Consider that you are in God, surrounded and encompassed by God, swimming in God.

—Mother Teresa


Space is the place.

—Sun Ra


The cracking open of Joshua Bell's world began on a thick August day in 1996, in New York's Central Park. Actually, depending on how you figure these things, it could have started at the beginning of that summer. No one knows why a large percentage of what psychiatrists call psychotic episodes occur at the coming-of-age stage of life—late teens to early twenties—but one guess is that the unhinging of one's sense of reality is in these cases related to that first significant severing of connection to home and parents. Going out on your own, planting your identity in new soil, giving it new air to breathe, a chance to grow in new directions, not necessarily the straight-up path your parents encouraged but maybe sidewinding, maybe forgoing the air altogether and burrowing down, exploring the soil itself—such wild freedom may be just too much for some psyches.

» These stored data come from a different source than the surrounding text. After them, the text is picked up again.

/-- A partition without a job. -/
def Partition.reset : Partition := {
  jobState := 0, form := 0, pos := [], contract := 0, prog := 0, spill := 0, share := 0, towers := [], ports := [], frame := 0, frameOn := false, frameHeld := false
  held := false, asserted := false, heldRun := 0, parkForm := false, ring := none, endTime := 0, firstFault := 0
  faultRaise := false, stashW := 0, stashE := 0, morTimeout := 0, loadAddr := 0, loadLen := 0, passFrom := 0, spanAt := 0, links := [], heard := [], sec := Secure.reset }

def Clocks.reset : Clocks := {
  stretch := Vector.replicate 73 0, pend := Vector.replicate 4 none, timeSet := none, refOk := true, crossGood := 0, fenced := [], items := [], recal := []
  stashBad := Vector.replicate 2 false, meshBad := false, frameMark := none, windowMark := none, mesh := [], late := [], goodX := 0
  badX := 0, alt := false }

/-- A port in DOWN. -/
def Port.reset : Port := {
  buf := [], oldest := 0, snd := 0, hi := 0, tmo := 0, e := 0, nak := false, replayAt := none, hold := false, gap := false, gapCheck := none
  seen := [], group := none, msgs := [], mid := 0, amid := 0, timeQ := [], credits := Vector.replicate 4 16, owed := Vector.replicate 4 0
  inOpen := Vector.replicate 4 [], outOpen := Vector.replicate 4 [], turn := 0, fences := [], outSched := [], inSched := [], slot := 0
  los := [], rxSwap := none, txSwap := none, auth := ⟨[], false, none, none, false, false⟩, refusals := 0, failures := 0, failed := false, again := false, source := 0, taps := []
  mode := 0, rxMap := List.range 16, txMap := List.range 16, wire := none, timeIn := [], behind := none, ackDue := false }

def Health.reset : Health := ⟨[], 0, 0, false, [], 0, none, none, none, [], 0, 0, 0, 0, [], false, false, false⟩

def Throttle.reset : Throttle := ⟨Vector.replicate 4 none, none, none, 0⟩

/-- Power just after the steward rails rise: STW_RESET_N low, every other enable inactive, the rails still to be raised in the stages of R538. -/
def Power.reset : Power := {
  off := false, stwHeld := true, testEn := false, cause := 1, dieUp := false, stopped := Vector.replicate 2 false, parking := Vector.replicate 2 false
  en := Vector.ofFn fun i => decide (i.val < 3), pg := Vector.ofFn fun i => decide (i.val < 3), up := [], await := [], down := [], decay := none
  trans := none, removal := none, removalWaits := false, trip := false, alert := false, thr := Vector.replicate 2 Throttle.reset
  lim := Vector.replicate 4 none, core := Vector.replicate 2 ⟨750, 0, 0, none, 0⟩, raiseTo := Vector.replicate 4 none, coldSince := none
  pps := none, jtag := .bypass }

/-- Header of a release image that both steppings accept (Table 15-5): KIND, REL and COMPAT (assumption log 3). -/
def factoryImage (kind : Byte) : Sparse Byte := [(0, kind), (1, 8), (2, 3)]

/-- The steward in its boot ROM, firmware slots A active as the unit left the factory (assumption log 3). -/
def Steward.reset : Steward := {
  romHold := false, fresh := true, downAt := 0, runAt := 0, fw := #v[factoryImage 1, [], factoryImage 2, []], slot := #v[3, 0, 3, 0], prev := Vector.replicate 2 0, sigs := Vector.replicate 4 none
  sealed := none, sessions := Vector.replicate 8 none, staging := Vector.replicate 5 [], outbox := [], inbox := [], msgId := 0, spdm := []
  poisoned := [], badRecs := [], nandSpare := 0, nandErases := 0, nandBlocks := 0, nandTargets := [], nandPrefix := 0, nandTurn := 0
  otpRoot := Config.otpRoot, otpSecret := Config.otpSecret, secretLocked := false, devKey := none, bootKey := none, runKey := none, factorySig := Config.factorySig, hourAt := 0, hourBad := false, seen := [], signals := [], unsent := [] }

/-- A function that the host has not configured (assumption log 20). -/
def PciCfg.reset : PciCfg := ⟨128, false, 128, false⟩
def HostFn.reset : HostFn := ⟨PciCfg.reset, false, false, [], [], false, false, false, false, 0, 0, [], [], []⟩
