-- ==== Sys2Proof/Machine/Routes.lean ====
section
/-!
DEFINITION. Scheduled routes, trees and open routes as a sender sees them (R345, R351, R363), and the transfers that leave in
blocks.
-/
namespace Sys2Proof.Machine

/-- Route index of open traffic (R272). -/
def openRoute : Nat := 0x3FF

/-- Entry RIDX of a partition's scheduled route table (Table 12-3). -/
def State.routeEntry (s : State) (p : Part) (r : Nat) : Nat := domNat (s.dom 0x5100 (p.val + 1)) (16 * r) 16

/-- Entry of a partition's multicast tree table (Table 12-4). -/
def State.treeEntry (s : State) (p : Part) (t : Nat) : Nat := domNat (s.dom 0x5101 (p.val + 1)) (16 * t) 16

/-- Entry of a partition's reduce group table (Table 12-5). -/
def State.groupEntry (s : State) (p : Part) (g : Nat) : Nat := domNat (s.dom 0x5102 (p.val + 1)) (32 * g) 32

/-- The entry is valid with ROLE 00b or 11b, as a source must find it (R345). -/
def routeSource (e : Nat) : Bool := bit e 127 && (bits e 126 125 = 0 || bits e 126 125 = 3)

/-- A ROUTE that an instruction may not name (R345); open traffic is routed by device ID (R351). -/
def State.routeFault (s : State) (p : Part) (r : Nat) : Bool := r ≠ openRoute && !routeSource (s.routeEntry p r)

/-- The route ends in the device where it begins: role 11b (R345). -/
def State.ownRoute (s : State) (p : Part) (r : Nat) : Bool := r ≠ openRoute && bits (s.routeEntry p r) 126 125 = 3

/-- A block of the wrong kind for a route of role 11b: a reduce block on one to memory, any other on one to a reduce group (R349, R367; assumption log 141). -/
def State.ownKindFault (s : State) (p : Part) (r : Nat) (reduce : Bool) : Bool := s.ownRoute p r && (bits (s.routeEntry p r) 48 45 = 1) != reduce

/-- The checks at issue of a remote VAT.FETCH (R345). -/
def State.remoteReadFault (s : State) (p : Part) (r _dev : Nat) : Bool := s.routeFault p r

/-- Output port of a transfer: its route's port, or the open route table's port for its destination. -/
def State.wayPort (s : State) (p : Part) (route : Nat) (dest : W16) : Option PortId :=
  if route = openRoute then
    let e := domNat (s.dom 0x5200 0) dest.toNat 1
    if bit e 7 && bits e 4 0 < 28 then some (fin (bits e 4 0)) else none
  else
    let q := bits (s.routeEntry p route) 115 111
    if q < 28 then some (fin q) else none

def State.xferPort (s : State) (x : Xfer) : Option PortId := if x.kind = .multicast then none else s.wayPort x.part x.route x.dest

/-- Output ports of a tree entry. -/
def treePorts (t : Nat) : List PortId := (List.finRange 28).filter fun q => bit t (92 + q.val)

/-- Every port by which blocks of a transfer leave. -/
def State.xferPorts (s : State) (x : Xfer) : List PortId :=
  if x.kind = .multicast then treePorts (s.treeEntry x.part x.route) else (s.xferPort x).toList

/-- Offset of a mordant of the partition's range, as a block carries it (R361). -/
def State.morOffset (s : State) (p : Part) (m : Nat) : W16 :=
  BitVec.ofNat 16 m - BitVec.ofNat 16 ((s.morRange p).map (·.1) |>.getD 0)

/-- The mordant at an offset of the partition's range (R361); `none` at or beyond the range's size. -/
def State.morAt (s : State) (p : Part) (off : Nat) : Option W16 :=
  match s.morRange p with
  | some (a, z) => if z - a < off then none else some (BitVec.ofNat 16 (a + off))
  | none => none

/-- The Krytno frame in which a transfer of a calendar instruction starts (R224, R346): its calendar frame b + 16, counted back from the frame in progress. -/
def State.startFrame (s : State) (p : Part) (e : Entry) : Nat :=
  s.time.toNat / 512 - ((s.prt p).frame.toNat - (e.beat.toNat + 16))

/-- The lowest fetch number that no fetch of the station uses (R342, FTAG). -/
def State.freeTag (s : State) (st : St) : Nat :=
  ((List.range 32).find? fun i => s.fetches.all fun f => !(f.st = st && f.remote && f.reqId = i)).getD 0

/-- A remote fetch leaves as one read request (R356). The port of its route is known from the start, that of the response with its first block (R208). -/
def State.remoteRead (s : State) (p : Part) (e : Entry) (f : Fetch) : State :=
  let tag := s.freeTag f.st
  let kd := (kr e.k (fld e.word 47 43)).setWidth 16
  { s with
    fetches := s.fetches ++ [{ f with reqId := tag, ports := ((s.wayPort p (fld e.word 57 48) kd).map (·.val)).toList }]
    xfers := s.xfers ++ [{
      kind := .readReq, st := f.st, part := p, pc := e.pc, vat := f.vat.val, slot := f.slot
      route := fld e.word 57 48, dest := kd, addr := f.addr, data := [], bytes := f.bytes, blk := 0
      rpart := 0, fmt := 0, hdr := f.hdr, ftag := tag, dpart := p.val, start := s.startFrame p e, flg := 0, base := 0, ridx := 0, value := 0, last := none }] }

end Sys2Proof.Machine
end

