/-- Items before a crossing that has come to accept them go in, and through where nothing holds them. -/
def State.admitItems (s : State) : State :=
  { s with clk := { s.clk with items := s.clk.items.filterMap fun x =>
      if x.entered || !s.crossingOpen (x.a, x.b) then some x else if s.crossingHeld (x.a, x.b) then some { x with entered := true } else none } }

/-- An access does not go through a crossing now. -/
def State.blocked (s : State) (c : Nat × Nat) : Bool := s.crossingHeld c || (s.seamShut && seamCrossings.contains c)

/-! ### The node that serves an address (R162, R163, R212) -/

/-- Channel of a granule (R162). -/
def channelOf (g : Nat) : Nat :=
  let n (i : Nat) : Nat := g / 2 ^ (4 * i) % 16
  n 0 ^^^ n 1 ^^^ n 2 ^^^ n 3 ^^^ n 4 ^^^ (if bit g 20 then 1 else 0)

/-- The node that serves an address, and the island behind it. -/
def servingNode (a : Nat) : Option (Nat × Nat) :=
  match place a with
  | .tower t off => some (towerNode t (channelOf (off / 4096)), 0x3E + t.val)
  | .stash e off => some (stashNode e (off / 4096), if e then 0x47 else 0x46)
  | .nowhere => none

/-- The request flits of a fetch (R257): one for each serving node in each aligned 64 KiB of its extent, in ascending address order. -/
def requestFlits (a n : Nat) : List (Nat × Nat) :=
  ((partsOf a n).filterMap fun x => (servingNode x.1).map fun v => (x.1 / 65536, v.1)).foldl (fun l r => if l.contains r then l else l ++ [r]) []

/-- Horizontal crossings from one column to another. -/
def columnsBetween (c d : Nat) : List (Nat × Nat) :=
  if c ≤ d then (List.range (d - c)).map fun i => (col (c + i), col (c + i + 1)) else (List.range (c - d)).map fun i => (col (c - i), col (c - i - 1))

/-- The crossing from a unit's island into the column of its node; an engine has no island of its own. -/
def legIn (isl : Option Nat) (node : Nat) : List (Nat × Nat) := match isl with
  | some i => [(i, col (nodeCol node))]
  | none => []

def legOut (isl : Option Nat) (node : Nat) : List (Nat × Nat) := match isl with
  | some i => [(col (nodeCol node), i)]
  | none => []

/-- The crossings of an access from a unit at a node to the part at an address, and back when it reads. The nodes of a tower that does not answer complete the access
themselves (R26, R174). -/
def State.wayTo (s : State) (isl : Option Nat) (node a : Nat) (reads : Bool) : List (Nat × Nat) :=
  match servingNode a with
  | none => []
  | some (n, u) =>
    let ends : Bool := match place a with
      | .tower t _ => s.towerServes t a
      | _ => true
    let c := nodeCol node
    let d := nodeCol n
    legIn isl node ++ columnsBetween c d ++ (if ends then [(col d, u)] else []) ++
    (if reads then (if ends then [(u, col d)] else []) ++ columnsBetween d c ++ legOut isl node else [])

/-- The first crossing that holds an access of a unit back; an access over several granules goes to the node of each (R163). -/
def State.stuckAccess (s : State) (isl : Option Nat) (node a n : Nat) (reads : Bool) : Option (Nat × Nat) :=
  (partsOf a n).findSome? fun x => (s.wayTo isl node x.1 reads).find? s.blocked

/-- The same of one part of a station's access. -/
def State.stuckPart (s : State) (st : St) (a : Nat) (reads : Bool) : Option (Nat × Nat) :=
  (s.wayTo (some st.val) (stationNode st) a reads).find? s.blocked

/-- Where a fetch waits, if it does (R289). A remote one and one from local store uses no such way. -/
def State.stuckFetch (s : State) (f : Fetch) : Option (Nat × Nat) :=
  if f.remote || f.data.isSome then none else (f.parts.filter fun x => x.data.isNone).findSome? fun x => s.stuckPart f.st x.addr true

def State.stuckWrite (s : State) (w : MemWrite) : Option (Nat × Nat) :=
  if w.written then none else w.parts.findSome? fun x => s.stuckPart w.who x.1 false

/-- The crossings from the unit at a node to another node. -/
def wayOut (isl : Option Nat) (node dest : Nat) : List (Nat × Nat) := legIn isl node ++ columnsBetween (nodeCol node) (nodeCol dest)
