/-- The parent port and the alternate (OD 5400h); a root has none. -/
def State.parents (s : State) : Option PortId × Option PortId :=
  let v := s.reg 0x5400 0
  if bit v 15 then (none, none) else (parentPort (bits v 12 8), parentPort (bits v 4 0))

/-- The port that is followed now: the one in use while it is UP, else the other. -/
def State.timeParent (s : State) : Option PortId :=
  let up (q : Option PortId) : Option PortId := q.filter fun q => s.portUp q
  let a := up s.parents.1
  let b := up s.parents.2
  if s.clk.alt then b.or a else a.or b

/-- OD 5401h of a follower: depth, parent in last resort, aligned, last offset. -/
def State.setTimeStatus (s : State) (depth : Nat) (lastResort aligned : Bool) (off : Nat) : State :=
  s.setReg 0x5401 0 (off % 65536 + (if aligned then 2 ^ 16 else 0) + (if lastResort then 2 ^ 17 else 0) + depth % 256 * 2 ^ 24)

def State.aligned (s : State) : Bool := bit (s.reg 0x5401 0) 16

/-- An event 0Dh of the time domain for every partition with a loaded job (R298, R378). -/
def State.timeEvent (s : State) : State :=
  (List.finRange 4).foldl (fun s p => if s.loaded p then s.raise (some p) 0x0D 0x0D02 (siteSteward noLoc2) else s) s

/-- The device leaves alignment (R378). -/
def State.unalign (s : State) : State :=
  if s.aligned then (s.setReg 0x5401 0 (s.reg 0x5401 0 - 2 ^ 16)).timeEvent else s

/-- A lost port that was followed hands over to the other parent; with none left the device is unaligned (R377). -/
def State.timeLost (s : State) (q : PortId) : State :=
  let pa := s.parents
  let other := if pa.1 = some q then !s.clk.alt else if pa.2 = some q then s.clk.alt else false
  let s := if other then { s with clk := { s.clk with alt := !s.clk.alt, goodX := 0, badX := 0 } } else s
  if s.timeParent.isNone && (pa.1 = some q || pa.2 = some q) then s.unalign else s

/-- A follower without a parent left is unaligned (R377). -/
def State.checkParent (s : State) : State := if !bit (s.reg 0x5400 0) 15 && s.timeParent.isNone then s.unalign else s

/-- OD 5400h has taken a value other than before (R376, R377, R385): what was counted of the parents before is void, a root has depth 0 and no parent to be aligned to, and a follower without a parent in UP
is unaligned. -/
def State.roleChanged (s : State) : State :=
  let s := { s with clk := { s.clk with alt := false, goodX := 0, badX := 0 } }
  if bit (s.reg 0x5400 0) 15 then s.setReg 0x5401 0 0 else s.checkParent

    In Joshua's case there was an extra dose of disorientation. He had been born and raised in Honolulu, where body-boarding, pottery, and Bob Marley were his major interests. The only other part of the world he knew was the even more laidback surf town of Santa Cruz, California, where he had spent his first two years of college at U.C. Santa Cruz. But his father thought he could do with a bit of real-world experience, so he arranged asummer internship at Citibank in New York City. Out of filial duty, Joshua went along with the plan, but the new environment was almost overwhelming; he had never been to the East Coast, and the throbbing, broiling, stiff-necked skyscraper cauldron of Midtown Manhattan was like another planet. He had no friends in the city, no points of contact with anything he knew, and the pin-striped account jockeys that surrounded him might as well have been zoo creatures.

    On that day in August, his wandering around the city landed him in Central Park. He was wearing sandals and had cut his foot; he asked someone nearby if he happened to have a bandage. In answer, the fellow handed him a rolling paper. Joshua grinned and said thanks, whereupon the stranger gave him a shaka, a waggle of the thumb and little finger, the Hawaiian "be cool" sign. They began talking; the guy had been to Hawaii. Joshua fell in with the young man, whom we will call Alan, and who turned out to be "temporarily homeless and temporarily unemployed." He had an interesting potential business, though, selling quartz crystals, which he said he had mined himself. He took Joshua to a truck; indeed, the back was filled with crystals. He just needed a little money to get things off the ground. Joshua loaned him two hundred dollars. He was beginning to feel a little light-headed. "Let's go clubbing tonight," Alan said.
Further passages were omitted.